И вдруг — с 1879 года — бродячие апостолы становятся политическими убийцами. Они объясняют это сами своим политическим опытом, поумнением. Историку новое безумие может показаться горше первого. Но объяснение правильно: это срыв эсхатологизма. Царствие Божие, или царство социализма, не наступило, хотя прошло уже 9 лет. Надо вступить в единоборство с самим князем тьмы и одолеть его. Помните у Гаршина52, красный цветок, в котором для безумного сосредоточилось мировое зло? Как нынешние апокалиптики видят в большевизме воплощенного антихриста, так народовольцы увидели его в царе.

Эти страшные годы борьбы не прошли для них бесследно, не могли не запятнать их голубиной чистоты. Партия террористов уже со всячинкой. Среди нее уже работают провокаторы. Один из предателей после 1 марта всходит вместе с героями на эшафот. Не гнушаются ложью, и принимают сотрудников из III отделения. Дисциплина, моральные требованиям очень высоки: но ищут доблести солдата, а не христианских добродетелей. Вероятно, многие сорвались и погибли в этом бесчеловечном деле. Но другие донесли до эшафота или сохранили на четверть века в каменных мешках Шлиссельбурга сердце полное веры и любви. Митрополит Антоний53видел их и благословил в 1905 году.

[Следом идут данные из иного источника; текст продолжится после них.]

-- ==== Sys2Proof/Laws/KeepsFrames.lean ====
section
/-! SUPPORT. A sound state stays sound, and takes back nothing, through every operation and command of:
deskew, host ports, release and transmission of frames. Proved alike for each operation, from the lemmas of those it calls. -/

namespace Sys2Proof.Machine

theorem State_takeGuard_good {s0 : State} {a0 a1} (ha0 : Good s0 a0) : Good s0 (@State.takeGuard a0 a1) := by
  unfold State.takeGuard
  repeat' first
    | with_reducible (first
        | assumption | intro _ | apply State_updDsk_good | apply next_good | apply ite_good | apply iteR_good
        | apply iteP_good | apply iteO_good)
    | split
    | (with_reducible refine Good.mk' (Good.flat ?_))

theorem State_deskewRange_good {s0 : State} {a0 a1} (ha0 : Good s0 a0) : Good s0 (@State.deskewRange a0 a1) := by
  unfold State.deskewRange
  repeat' first
    | with_reducible (first
        | assumption | intro _ | apply State_raise_good | apply wr_good | apply next_good | apply ite_good
        | apply iteR_good | apply iteP_good | apply iteO_good)
    | split
    | (with_reducible refine Good.mk' (Good.flat ?_))

theorem State_unalign_good {s0 : State} {a0 a1} (ha0 : Good s0 a0) : Good s0 (@State.unalign a0 a1) := by
  unfold State.unalign
  repeat' first
    | with_reducible (first
        | assumption | intro _ | apply State_updDsk_good | apply State_updDie_good | apply wr_good
        | apply State_finishPend_good | apply each_good | apply next_good | apply ite_good | apply iteR_good
        | apply iteP_good | apply iteO_good)
    | split
    | (with_reducible refine Good.mk' (Good.flat ?_))

theorem State_tryAlign_good {s0 : State} {a0 a1} (ha0 : Good s0 a0) : Good s0 (@State.tryAlign a0 a1) := by
  unfold State.tryAlign
  repeat' first
    | with_reducible (first
        | assumption | intro _ | apply State_updDsk_good | apply State_takeGuard_good | apply State_deskewRange_good
        | apply wr_good | apply each_good | apply foldl_good | apply next_good | apply ite_good | apply iteR_good
        | apply iteP_good | apply iteO_good)
    | split
    | (with_reducible refine Good.mk' (Good.flat ?_))

theorem State_alignFollow_good {s0 : State} {a0 a1} (ha0 : Good s0 a0) : Good s0 (@State.alignFollow a0 a1) := by
  unfold State.alignFollow
  repeat' first
    | with_reducible (first
        | assumption | intro _ | apply State_tryAlign_good | apply next_good | apply ite_good | apply iteR_good
        | apply iteP_good | apply iteO_good)
    | split
    | (with_reducible refine Good.mk' (Good.flat ?_))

Но кровь не прощает. Мученики, становясь палачами, обречены на гибель. Поколение, вынесшее, как свой цвет, как чистейшую жертву, — цареубийц, должно погибнуть и без преследований правительства. Отметим для многих, оставшихся в живых, религиозный исход. В 70–е годы «маликовцы» — Н. В. Чайковский, Фрей54… В 80–е годы — толстовцы. Другие — «ренегаты», среди них загадочный Лев Тихомиров55, редактор «Народной воли», кончают православием.